EXTRACTED ENTRIES: Begin
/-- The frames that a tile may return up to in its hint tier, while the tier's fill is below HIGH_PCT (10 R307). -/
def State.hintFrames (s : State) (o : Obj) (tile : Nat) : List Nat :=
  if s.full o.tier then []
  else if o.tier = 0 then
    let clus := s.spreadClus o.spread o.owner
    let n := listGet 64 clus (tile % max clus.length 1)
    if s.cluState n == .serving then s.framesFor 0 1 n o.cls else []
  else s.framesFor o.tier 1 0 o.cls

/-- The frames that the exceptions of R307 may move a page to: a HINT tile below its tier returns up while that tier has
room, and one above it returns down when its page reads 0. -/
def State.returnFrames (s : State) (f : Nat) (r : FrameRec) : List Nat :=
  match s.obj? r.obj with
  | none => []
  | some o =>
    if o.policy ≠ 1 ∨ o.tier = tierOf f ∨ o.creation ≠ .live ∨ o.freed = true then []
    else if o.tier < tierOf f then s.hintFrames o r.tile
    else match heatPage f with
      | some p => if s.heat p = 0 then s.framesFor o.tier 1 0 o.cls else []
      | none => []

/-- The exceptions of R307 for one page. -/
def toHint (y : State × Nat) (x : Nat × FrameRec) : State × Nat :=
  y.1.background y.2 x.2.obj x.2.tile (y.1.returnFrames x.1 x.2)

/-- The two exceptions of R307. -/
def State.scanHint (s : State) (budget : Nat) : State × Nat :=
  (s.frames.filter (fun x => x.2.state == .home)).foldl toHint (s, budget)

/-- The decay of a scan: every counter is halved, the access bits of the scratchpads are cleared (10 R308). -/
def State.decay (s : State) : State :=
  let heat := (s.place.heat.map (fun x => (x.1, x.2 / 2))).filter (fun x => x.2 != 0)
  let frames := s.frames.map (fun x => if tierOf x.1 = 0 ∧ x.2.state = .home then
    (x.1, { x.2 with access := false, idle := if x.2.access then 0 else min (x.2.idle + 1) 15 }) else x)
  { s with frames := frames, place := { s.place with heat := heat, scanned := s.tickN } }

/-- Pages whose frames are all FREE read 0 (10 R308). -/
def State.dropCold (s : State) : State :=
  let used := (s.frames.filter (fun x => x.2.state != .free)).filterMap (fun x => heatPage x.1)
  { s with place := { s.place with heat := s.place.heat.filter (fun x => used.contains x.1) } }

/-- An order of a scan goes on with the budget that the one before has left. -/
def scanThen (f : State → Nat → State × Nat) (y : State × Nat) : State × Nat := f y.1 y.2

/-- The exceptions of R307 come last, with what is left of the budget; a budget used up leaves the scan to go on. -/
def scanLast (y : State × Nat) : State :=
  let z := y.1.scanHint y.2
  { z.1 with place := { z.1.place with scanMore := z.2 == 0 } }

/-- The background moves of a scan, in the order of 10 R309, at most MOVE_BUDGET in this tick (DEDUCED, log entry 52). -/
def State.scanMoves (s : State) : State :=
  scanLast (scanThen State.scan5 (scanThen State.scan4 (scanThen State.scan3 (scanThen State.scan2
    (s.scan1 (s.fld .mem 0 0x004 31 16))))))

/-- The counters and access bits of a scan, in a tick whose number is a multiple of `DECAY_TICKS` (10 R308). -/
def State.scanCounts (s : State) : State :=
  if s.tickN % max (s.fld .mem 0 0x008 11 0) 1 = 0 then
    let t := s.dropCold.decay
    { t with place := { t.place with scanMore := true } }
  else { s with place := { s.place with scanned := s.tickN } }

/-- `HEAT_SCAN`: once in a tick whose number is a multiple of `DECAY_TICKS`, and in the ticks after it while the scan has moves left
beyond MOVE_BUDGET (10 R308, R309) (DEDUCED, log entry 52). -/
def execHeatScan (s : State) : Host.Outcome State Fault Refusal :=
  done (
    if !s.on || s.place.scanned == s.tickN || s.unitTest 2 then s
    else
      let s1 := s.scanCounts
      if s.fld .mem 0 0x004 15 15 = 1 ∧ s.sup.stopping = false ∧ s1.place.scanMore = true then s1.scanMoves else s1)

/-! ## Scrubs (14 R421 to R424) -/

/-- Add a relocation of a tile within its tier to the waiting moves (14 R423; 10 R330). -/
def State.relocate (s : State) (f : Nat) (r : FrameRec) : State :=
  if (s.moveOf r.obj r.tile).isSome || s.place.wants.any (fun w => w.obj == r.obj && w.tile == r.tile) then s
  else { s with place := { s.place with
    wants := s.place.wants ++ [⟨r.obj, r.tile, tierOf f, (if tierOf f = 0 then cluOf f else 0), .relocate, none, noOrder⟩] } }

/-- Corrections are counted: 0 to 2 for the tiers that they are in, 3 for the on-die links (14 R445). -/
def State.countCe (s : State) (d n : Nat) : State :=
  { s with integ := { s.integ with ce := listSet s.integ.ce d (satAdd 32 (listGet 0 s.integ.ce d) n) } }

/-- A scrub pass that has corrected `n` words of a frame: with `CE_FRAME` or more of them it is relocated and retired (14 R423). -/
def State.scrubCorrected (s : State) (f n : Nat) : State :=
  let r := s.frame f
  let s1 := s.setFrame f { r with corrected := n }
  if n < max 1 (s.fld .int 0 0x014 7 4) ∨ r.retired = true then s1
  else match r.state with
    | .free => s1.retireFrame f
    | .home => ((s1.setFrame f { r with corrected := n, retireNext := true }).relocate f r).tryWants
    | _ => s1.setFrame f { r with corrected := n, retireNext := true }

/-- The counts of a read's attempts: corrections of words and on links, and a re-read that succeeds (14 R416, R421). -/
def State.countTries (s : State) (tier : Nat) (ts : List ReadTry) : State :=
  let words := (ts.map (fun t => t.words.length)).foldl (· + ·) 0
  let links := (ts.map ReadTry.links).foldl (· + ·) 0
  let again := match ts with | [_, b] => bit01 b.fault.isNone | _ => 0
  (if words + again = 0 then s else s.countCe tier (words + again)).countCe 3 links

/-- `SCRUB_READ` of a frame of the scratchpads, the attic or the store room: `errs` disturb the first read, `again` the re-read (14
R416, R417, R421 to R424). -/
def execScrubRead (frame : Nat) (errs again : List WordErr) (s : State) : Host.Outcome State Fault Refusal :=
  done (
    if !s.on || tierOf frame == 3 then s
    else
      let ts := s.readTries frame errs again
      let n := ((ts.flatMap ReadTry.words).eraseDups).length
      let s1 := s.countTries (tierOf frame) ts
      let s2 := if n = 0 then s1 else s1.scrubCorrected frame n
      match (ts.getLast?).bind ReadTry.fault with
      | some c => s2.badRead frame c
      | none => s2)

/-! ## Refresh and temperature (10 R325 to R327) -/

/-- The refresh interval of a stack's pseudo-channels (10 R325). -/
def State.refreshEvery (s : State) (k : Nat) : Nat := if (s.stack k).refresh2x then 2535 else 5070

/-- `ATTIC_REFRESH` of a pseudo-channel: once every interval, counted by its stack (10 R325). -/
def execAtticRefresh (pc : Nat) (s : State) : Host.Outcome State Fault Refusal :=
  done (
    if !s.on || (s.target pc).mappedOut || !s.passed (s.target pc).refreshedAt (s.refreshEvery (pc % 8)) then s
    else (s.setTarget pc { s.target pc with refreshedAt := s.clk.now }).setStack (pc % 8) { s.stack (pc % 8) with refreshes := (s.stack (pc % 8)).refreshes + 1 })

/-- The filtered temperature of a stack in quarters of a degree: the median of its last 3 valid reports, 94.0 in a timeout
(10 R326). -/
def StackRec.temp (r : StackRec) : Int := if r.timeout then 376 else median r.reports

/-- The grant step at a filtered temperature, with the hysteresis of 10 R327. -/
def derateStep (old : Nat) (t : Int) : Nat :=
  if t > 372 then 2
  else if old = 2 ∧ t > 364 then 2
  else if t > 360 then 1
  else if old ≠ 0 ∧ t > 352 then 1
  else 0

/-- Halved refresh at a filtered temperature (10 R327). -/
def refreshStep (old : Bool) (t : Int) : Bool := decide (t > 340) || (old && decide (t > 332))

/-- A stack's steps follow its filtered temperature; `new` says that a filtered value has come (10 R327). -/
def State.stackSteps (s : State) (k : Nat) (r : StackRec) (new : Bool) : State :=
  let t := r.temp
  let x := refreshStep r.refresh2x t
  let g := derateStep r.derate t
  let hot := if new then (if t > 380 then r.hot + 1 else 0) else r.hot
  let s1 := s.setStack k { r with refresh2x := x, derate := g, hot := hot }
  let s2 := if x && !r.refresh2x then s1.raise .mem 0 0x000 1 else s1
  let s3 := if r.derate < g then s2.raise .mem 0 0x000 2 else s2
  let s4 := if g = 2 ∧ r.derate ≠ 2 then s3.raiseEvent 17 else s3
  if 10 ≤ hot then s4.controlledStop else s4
EXTRACTED ENTRIES: End
**TASK:** A word-for-word copy of the lines above from the one with "of R307. -/" through the one with "s with frames", inclusive, is the only output wanted.

**SOLVED PROBLEM:**
/-- The two exceptions of R307. -/
def State.scanHint (s : State) (budget : Nat) : State × Nat :=
  (s.frames.filter (fun x => x.2.state == .home)).foldl toHint (s, budget)

/-- The decay of a scan: every counter is halved, the access bits of the scratchpads are cleared (10 R308). -/
def State.decay (s : State) : State :=
  let heat := (s.place.heat.map (fun x => (x.1, x.2 / 2))).filter (fun x => x.2 != 0)
  let frames := s.frames.map (fun x => if tierOf x.1 = 0 ∧ x.2.state = .home then
    (x.1, { x.2 with access := false, idle := if x.2.access then 0 else min (x.2.idle + 1) 15 }) else x)
  { s with frames := frames, place := { s.place with heat := heat, scanned := s.tickN } }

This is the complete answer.